Comentário

Referendo abusivo

Natacha Amaro
Amanhã o povo irlandês volta a ser chamado a pronunciar-se sobre o tratado de Lisboa, por via de um referendo que a Constituição do país obriga. A resposta nesse referendo é uma oportunidade única para tentar travar esta ofensiva, já que mais nenhum povo europeu foi ouvido na ratificação deste tratado, e a sua importância está bem patente nas mais diversas e profundas pressões a que este povo tem estado sujeito.

História de um Não

A definição de referendo digna de dicionário – «direito que em certos países assiste aos cidadãos de se poderem pronunciar sobre certos assuntos de interesse nacional ou local; consulta ao povo e sua resposta por meio de votação sobre matéria constitucional ou legislativa de interesse nacional» – ganha na Irlanda contornos quase surreais. O bom exemplo que obriga institucionalmente a ouvir o povo perante uma alteração de fundo nas regras que regem o país, teve no caso irlandês um desenlace inacreditável. É que esta regra primordial de ouvir o povo só se aplica (ou aceita!) se o dito povo der a resposta que o capital quer ouvir.
Explicando melhor uma história que, mesmo repetida até à exaustão, continua a escapar à generalidade dos fazedores de opinião da nossa praça: o povo irlandês disse Não ao tratado de Lisboa em 12 de Junho de 2008, com uma resposta expressiva de 53,4 por cento. Como essa não era a resposta que os senhores da Europa pretendiam ouvir e depois de um ano de pressões e tentativas de resolver o problema criado com a resposta «errada», amanhã os irlandeses vão novamente pronunciar-se sobre a matéria, a ver se desta vez já soa melhor aos ouvidos dos autoproclamados líderes da Europa.
O povo irlandês decidiu, legitimamente, que não queria um tratado que impõe o aprofundamento do federalismo (iniciando a criação de um super-estado, com um Presidente do Conselho Europeu em vez das presidências rotativas ou um Alto Representante para os Negócios Estrangeiros e Política de Segurança que conduz a política externa e de segurança comum da União), do militarismo (ao prever que os estados-membros coloquem à disposição capacidades civis e militares de modo a contribuir para os objectivos definidos pelo Conselho, sempre em estreita articulação com os objectivos da NATO) e do neoliberalismo (dando à União competência exclusiva em domínios como o estabelecimento das regras de concorrência no mercado interno, a conservação dos recursos biológicos do mar, a política comercial comum ou a política monetária para os estados-membros cuja moeda seja o euro).

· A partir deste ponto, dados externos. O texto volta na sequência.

-- ==== Sys2Proof/Laws/Encoding.lean ====
section
/-! SUPPORT. Decoding said once (30_encoding R90, R94, R97): what a legal word is, what the fields of an assembled word read as, and how a
row's mask tests a word. -/

namespace Sys2Proof

open Sys2Proof.Laws.OpcodeField

/-- The assigned opcodes (R96). -/
theorem opcodeRow_mem {n : Nat} {row : OpcodeRow} (h : opcodeRow n = some row) :
    n ∈ [1, 2, 3, 4, 5, 6, 16, 17, 18, 19, 20, 21, 22, 23, 24] ++ [32, 33, 34, 35, 36, 37, 38, 39, 40, 41, 42, 43] := by
  unfold opcodeRow at h
  split at h <;> simp at h ⊢

/-- No format has its first reserved bit above 44 (R93). -/
theorem reservedFrom_le {n : Nat} {row : OpcodeRow} (h : opcodeRow n = some row) : row.reservedFrom ≤ 44 := by
  unfold opcodeRow at h
  split at h <;> simp at h <;> subst h <;> simp

/-- The tests of a word whose opcode is assigned (R97). -/
theorem decode_of_row {w : Word} {row : OpcodeRow} (h : opcodeRow (bits w 63 56) = some row) :
    decode w = if bits w 51 row.reservedFrom ≠ 0 then .illegal .reservedBit
      else if row.bus && tgt w != 0 then .illegal .busTarget else .legal (row.read w) := by
  unfold decode
  rw [h]

/-- A word whose opcode is not assigned (R97). -/
theorem decode_of_no_row {w : Word} (h : opcodeRow (bits w 63 56) = none) : decode w = .illegal .unassignedOpcode := by
  unfold decode
  rw [h]

/-- A word is legal exactly when it passes the three tests of R97; then its row reads it. -/
theorem decode_legal_iff {w : Word} {i : Instr} :
    decode w = .legal i ↔ ∃ row, opcodeRow (bits w 63 56) = some row ∧ bits w 51 row.reservedFrom = 0 ∧
      (row.bus = true → tgt w = 0) ∧ i = row.read w := by
  cases hr : opcodeRow (bits w 63 56) with
  | none => rw [decode_of_no_row hr]; exact ⟨nofun, fun ⟨_, h, _⟩ => nomatch h⟩
  | some row =>
    rw [decode_of_row hr]
    by_cases h1 : bits w 51 row.reservedFrom = 0
    · rw [if_neg (not_not.2 h1)]
      by_cases h2 : (row.bus && tgt w != 0) = true
      · rw [if_pos h2]
        have h2' : row.bus = true ∧ tgt w ≠ 0 := by simpa using h2
        refine ⟨nofun, ?_⟩
        rintro ⟨_, h, -, h', -⟩
        cases h
        exact absurd (h' h2'.1) h2'.2
      · rw [if_neg h2]
        have h2' : row.bus = true → tgt w = 0 := by simpa using h2
        constructor
        · intro h
          injection h with h
          exact ⟨row, rfl, h1, h2', h.symm⟩
        · rintro ⟨_, h, -, -, rfl⟩
          cases h
          rfl
    · rw [if_pos h1]
      refine ⟨nofun, ?_⟩
      rintro ⟨_, h, h', -⟩
      cases h
      exact absurd h' h1

/-- A field of the operand area of an assembled word (R90). -/
theorem bits_assemble {opc target area hi lo : Nat} (ho : opc < 2 ^ 8) (ht : target < 2 ^ 4) (ha : area < 2 ^ 52)
    (hlo : lo ≤ hi) (hhi : hi < 52) : bits (assemble opc target area) hi lo = area / 2 ^ lo % 2 ^ (hi - lo + 1) := by
  have hsum : (opc * 2 ^ 56 + target * 2 ^ 52 + area) % 2 ^ 64 = opc * 2 ^ 56 + target * 2 ^ 52 + area :=
    Nat.mod_eq_of_lt (by omega)
  have e : opc * 2 ^ 56 + target * 2 ^ 52 = 2 ^ lo * (2 ^ (hi - lo + 1) * (2 ^ (51 - hi) * (opc * 16 + target))) := by
    rw [← Nat.mul_assoc, ← Nat.mul_assoc, ← Nat.pow_add, ← Nat.pow_add, show lo + (hi - lo + 1) + (51 - hi) = 52 by omega]
    omega
  rw [bits, assemble, BitVec.toNat_ofNat, hsum, e, Nat.mul_add_div (by positivity), Nat.mul_add_mod]

/-- An assembled word whose operands leave the reserved bits clear is legal, and its row reads it. -/
theorem decode_assemble {opc target area : Nat} {row : OpcodeRow} (hr : opcodeRow opc = some row) (ho : opc < 2 ^ 8)
    (ht : target < 2 ^ 4) (ha : area < 2 ^ row.reservedFrom) (hb : row.bus = true → target = 0) :
    decode (assemble opc target area) = .legal (row.read (assemble opc target area)) := by
  have h44 := reservedFrom_le hr
  have ha52 : area < 2 ^ 52 := lt_of_lt_of_le ha (Nat.pow_le_pow_right (by decide) (by omega))
  have hf := assemble_fields ho ht ha52
  refine decode_legal_iff.2 ⟨row, by rw [hf.1]; exact hr, ?_, by rw [hf.2]; exact hb, rfl⟩
  rw [bits_assemble ho ht ha52 (by omega) (by decide), Nat.div_eq_of_lt ha, Nat.zero_mod]

/-- Two's complement there and back (R94). -/
theorem signed_twos {k : Nat} (hk : 0 < k) {x : Int} (h : fitsS k x = true) : signed k (twos k x) = x := by
  simp only [fitsS, Bool.and_eq_true, decide_eq_true_eq] at h
  have hp : (2 ^ k : Nat) = 2 * 2 ^ (k - 1) := by
    rw [← Nat.pow_succ']; congr 1; omega
  unfold signed twos
  rw [hp]
  have h1 := h.1
  have h2 := h.2
  have hq : (2 ^ (k - 1) : Int) = ((2 ^ (k - 1) : Nat) : Int) := by norm_num
  rw [hq] at h1 h2
  generalize 2 ^ (k - 1) = q at *
  by_cases hx : 0 ≤ x
  · rw [Int.emod_eq_of_lt hx (by push_cast; omega), if_pos (by omega)]
    omega
  · have : x % ((2 * q : Nat) : Int) = x + 2 * q := by
      rw [← Int.add_emod_right, Int.emod_eq_of_lt (by push_cast; omega) (by push_cast; omega)]
      push_cast; rfl
    rw [this, if_neg (by omega)]
    push_cast
    omega

/-- Two's complement back and there (R94). -/
theorem twos_signed {k n : Nat} (h : n < 2 ^ k) : twos k (signed k n) = n := by
  unfold signed twos
  split
  · rw [Int.emod_eq_of_lt (by omega) (by exact_mod_cast h)]
    rfl
  · rw [← Int.add_emod_right, Int.emod_eq_of_lt (by omega) (by omega)]
    omega

/-- What a signed field reads fits it (R94). -/
theorem fitsS_signed {k n : Nat} (hk : 0 < k) (h : n < 2 ^ k) : fitsS k (signed k n) = true := by
  have hp : (2 ^ k : Nat) = 2 * 2 ^ (k - 1) := by
    rw [← Nat.pow_succ']; congr 1; omega
  have hq : (2 ^ (k - 1) : Int) = ((2 ^ (k - 1) : Nat) : Int) := by norm_num
  unfold fitsS signed
  rw [hq]
  rw [hp] at h ⊢
  generalize 2 ^ (k - 1) = q at *
  simp only [Bool.and_eq_true, decide_eq_true_eq]
  split <;> omega

/-- A field reads as a value that fits it (R10). -/
theorem bits_lt (w : Word) {hi lo k : Nat} (hk : hi - lo + 1 = k) : bits w hi lo < 2 ^ k := by
  subst hk; exact Nat.mod_lt _ (by positivity)

theorem flagNat_flagBit (w : Word) (k : Nat) : flagNat (flagBit w k) = bits w k k := by
  have := bits_lt w (hi := k) (lo := k) (k := 1) (by omega)
  unfold flagNat flagBit
  interval_cases bits w k k <;> rfl

/-- A mask of the top bits keeps what stands above them. -/
theorem and_topMask {n r : Nat} (h : n < 2 ^ 64) (hr : r ≤ 64) : n &&& (2 ^ 64 - 2 ^ r) = n / 2 ^ r * 2 ^ r := by
  have e : 2 ^ 64 - 2 ^ r = (2 ^ (64 - r) - 1) * 2 ^ r := by
    rw [Nat.sub_mul, ← Nat.pow_add, Nat.one_mul, Nat.sub_add_cancel hr]
  apply Nat.eq_of_testBit_eq
  intro i
  rw [e, Nat.testBit_and, ← Nat.shiftLeft_eq, Nat.testBit_shiftLeft, Nat.testBit_two_pow_sub_one, ← Nat.shiftLeft_eq,
    Nat.testBit_shiftLeft, ← Nat.shiftRight_eq_div_pow, Nat.testBit_shiftRight]
  by_cases h1 : r ≤ i
  · have hi : r + (i - r) = i := by omega
    by_cases h2 : i - r < 64 - r
    · simp [h1, h2, hi]
    · have : n.testBit i = false := Nat.testBit_lt_two_pow (lt_of_lt_of_le h (Nat.pow_le_pow_right (by decide) (by omega)))
      simp [h1, hi, this]
  · simp [h1]

/-- The mask of a BUS row tests the opcode, the reserved bits and the target (R96, R97). -/
theorem busMask_iff (w : Word) {opc r : Nat} (ho : opc < 2 ^ 8) (hr : r ≤ 51) :
    w.toNat &&& (2 ^ 64 - 2 ^ r) = opc * 2 ^ 56 ↔ bits w 63 56 = opc ∧ bits w 51 r = 0 ∧ tgt w = 0 := by
  rw [and_topMask w.isLt (by omega)]
  unfold tgt bits
  have hw := w.isLt
  generalize w.toNat = n at *
  have e : 2 ^ 56 = 2 ^ r * 2 ^ (56-r) := by rw [← Nat.pow_add]; congr 1; omega
  have e2 : opc * 2 ^ 56 = (opc * 2 ^ (56-r)) * 2 ^ r := by rw [e]; ring
  rw [e2, Nat.mul_left_inj (by positivity)]
  have p : 0 < 2 ^ r := by positivity
  have e3 : n / 2 ^ 56 = n / 2 ^ r / 2 ^ (56-r) := by rw [e, Nat.div_div_eq_div_mul]
  have e4 : n / 2 ^ 52 = n / 2 ^ r / 2 ^ (52-r) := by rw [Nat.div_div_eq_div_mul, ← Nat.pow_add]; congr 2; omega
  have e5 : 51 - r + 1 = 52 - r := by omega
  rw [show 63 - 56 + 1 = 8 from rfl, show 55 - 52 + 1 = 4 from rfl, e3, e4, e5]
  have hx : n / 2 ^ r < 2 ^ (64-r) := by
    rw [Nat.div_lt_iff_lt_mul p, ← Nat.pow_add]; have : 64 - r + r = 64 := by omega
    rwa [this]
  have q1 : 2 ^ (56-r) = 2 ^ (52-r) * 16 := by rw [show 56 - r = 52 - r + 4 by omega, Nat.pow_add]
  have q2 : 2 ^ (64-r) = 2 ^ (52-r) * 4096 := by rw [show 64 - r = 52 - r + 12 by omega, Nat.pow_add]
  rw [q1]; rw [q2] at hx
  have hq : 0 < 2 ^ (52-r) := by positivity
  generalize 2 ^ (52-r) = q at *
  generalize n / 2 ^ r = x at *
  rw [← Nat.div_div_eq_div_mul]
  have hxq : x / q < 4096 := by rw [Nat.div_lt_iff_lt_mul hq, Nat.mul_comm]; exact hx
  have hdm := Nat.div_add_mod x q
  constructor
  · rintro rfl
    have : opc * (q * 16) = q * (opc * 16) := by ring
    rw [this, Nat.mul_div_cancel_left _ hq, Nat.mul_mod_right]
    omega
  · rintro ⟨h1, h2, h3⟩
    rw [h2] at hdm
    have : x / q = opc * 16 := by omega
    rw [this] at hdm; rw [← hdm]; ring

/-- A word with its target field cleared. -/
theorem and_clearTarget (n : Nat) (h : n < 2 ^ 64) :
    n &&& (2 ^ 64 - 1 - 15 * 2 ^ 52) = n / 2 ^ 56 * 2 ^ 56 + n % 2 ^ 52 := by
  have e : 2 ^ 64 - 1 - 15 * 2 ^ 52 = (2 ^ 64 - 2 ^ 56) ||| (2 ^ 52 - 1) := by decide
  rw [e, Nat.and_or_distrib_left, and_topMask h (by decide), Nat.and_two_pow_sub_one_eq_mod, Nat.mul_comm (n / 2 ^ 56),
    Nat.two_pow_add_eq_or_of_lt (by omega)]

/-- The mask of an MD row tests the opcode and the reserved bits, and leaves the target free (R96, R97). -/
theorem mdMask_iff (w : Word) {opc r : Nat} (ho : opc < 2 ^ 8) (hr : r ≤ 51) :
    w.toNat &&& ((2 ^ 64 - 1 - 15 * 2 ^ 52) &&& (2 ^ 64 - 2 ^ r)) = opc * 2 ^ 56 ↔ bits w 63 56 = opc ∧ bits w 51 r = 0 := by
  have hw := w.isLt
  rw [← Nat.and_assoc, and_clearTarget _ hw]
  have hlt : w.toNat / 2 ^ 56 * 2 ^ 56 + w.toNat % 2 ^ 52 < 2 ^ 64 := by omega
  have hx := busMask_iff (BitVec.ofNat 64 (w.toNat / 2 ^ 56 * 2 ^ 56 + w.toNat % 2 ^ 52)) ho hr
  unfold tgt bits at hx
  rw [BitVec.toNat_ofNat, Nat.mod_eq_of_lt hlt] at hx
  rw [hx]
  unfold bits
  have h1 : (w.toNat / 2 ^ 56 * 2 ^ 56 + w.toNat % 2 ^ 52) / 2 ^ 56 = w.toNat / 2 ^ 56 := by omega
  have h2 : (w.toNat / 2 ^ 56 * 2 ^ 56 + w.toNat % 2 ^ 52) / 2 ^ 52 % 2 ^ (55 - 52 + 1) = 0 := by omega
  have h3 : ∀ n : Nat, n / 2 ^ r % 2 ^ (51 - r + 1) = n % 2 ^ 52 / 2 ^ r := fun n => by
    rw [show 52 = r + (51 - r + 1) by omega, Nat.pow_add 2 r, Nat.mod_mul_right_div_self]
  rw [h1, h2, h3, h3]
  have h4 : (w.toNat / 2 ^ 56 * 2 ^ 56 + w.toNat % 2 ^ 52) % 2 ^ 52 = w.toNat % 2 ^ 52 := by omega
  rw [h4]
  tauto

end Sys2Proof
end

Amanhã terá que decidir outra vez.

Pressões e democracia

Nos tempos que correm, em que tantas vezes se denunciam os ataques à liberdade e à democracia – prontamente rechaçados com um «lá estão eles, sempre com a mesma conversa...» –, esta situação da Irlanda é paradigmática. Como à primeira o povo mostrou que não há um só rumo para a Europa, sem que com isso venha mal ao mundo, avança-se para medidas mais drásticas. E este último ano foi pródigo nas mesmas. Depois de voltas e voltas a tentar desenterrar um tratado que democraticamente estaria sempre morto, porque foi legalmente rejeitado, eis que surge a ideia peregrina, apesar de não ser nova, de voltar a referendar o mesmo assunto e as mesmas pessoas. Se acrescentarmos à «história» deste referendo um Governo em apuros num dos países europeus mais atingidos pela recessão e a crise, então, é possível calcular o alcance das pressões, chantagens e fraudes impostas aos irlandeses. Temos empresas a fazer campanha pelo Sim (por vezes envolvendo comissários europeus!), Durão Barroso visitou o país e prometeu ajudas específicas para milhares de desempregados, o primeiro-ministro irlandês e o seu Governo fazem acções de campanha diárias, entre muitas outras formas de impor claramente (o sub-reptício não funcionou muito bem em 2008...) o único resultado que aceitam, o Sim.
Perante métodos tão baixos e meios tão desiguais, o povo resiste. As últimas sondagens indicam que a abstenção está a descer e que diferença entre o sim e o não diminui mantendo-se, no entanto, o sim em vantagem.
Daqui deste canto da Europa, onde nos foi negado dizer de nossa justiça sobre este mesmo tratado e o futuro de todos nós, envio uma saudação e uma mensagem de solidariedade com o povo irlandês que terá amanhã que enfrentar, pela segunda vez, a fúria inexorável dos caudilhos de uma construção europeia atentatória dos direitos do povo e da democracia.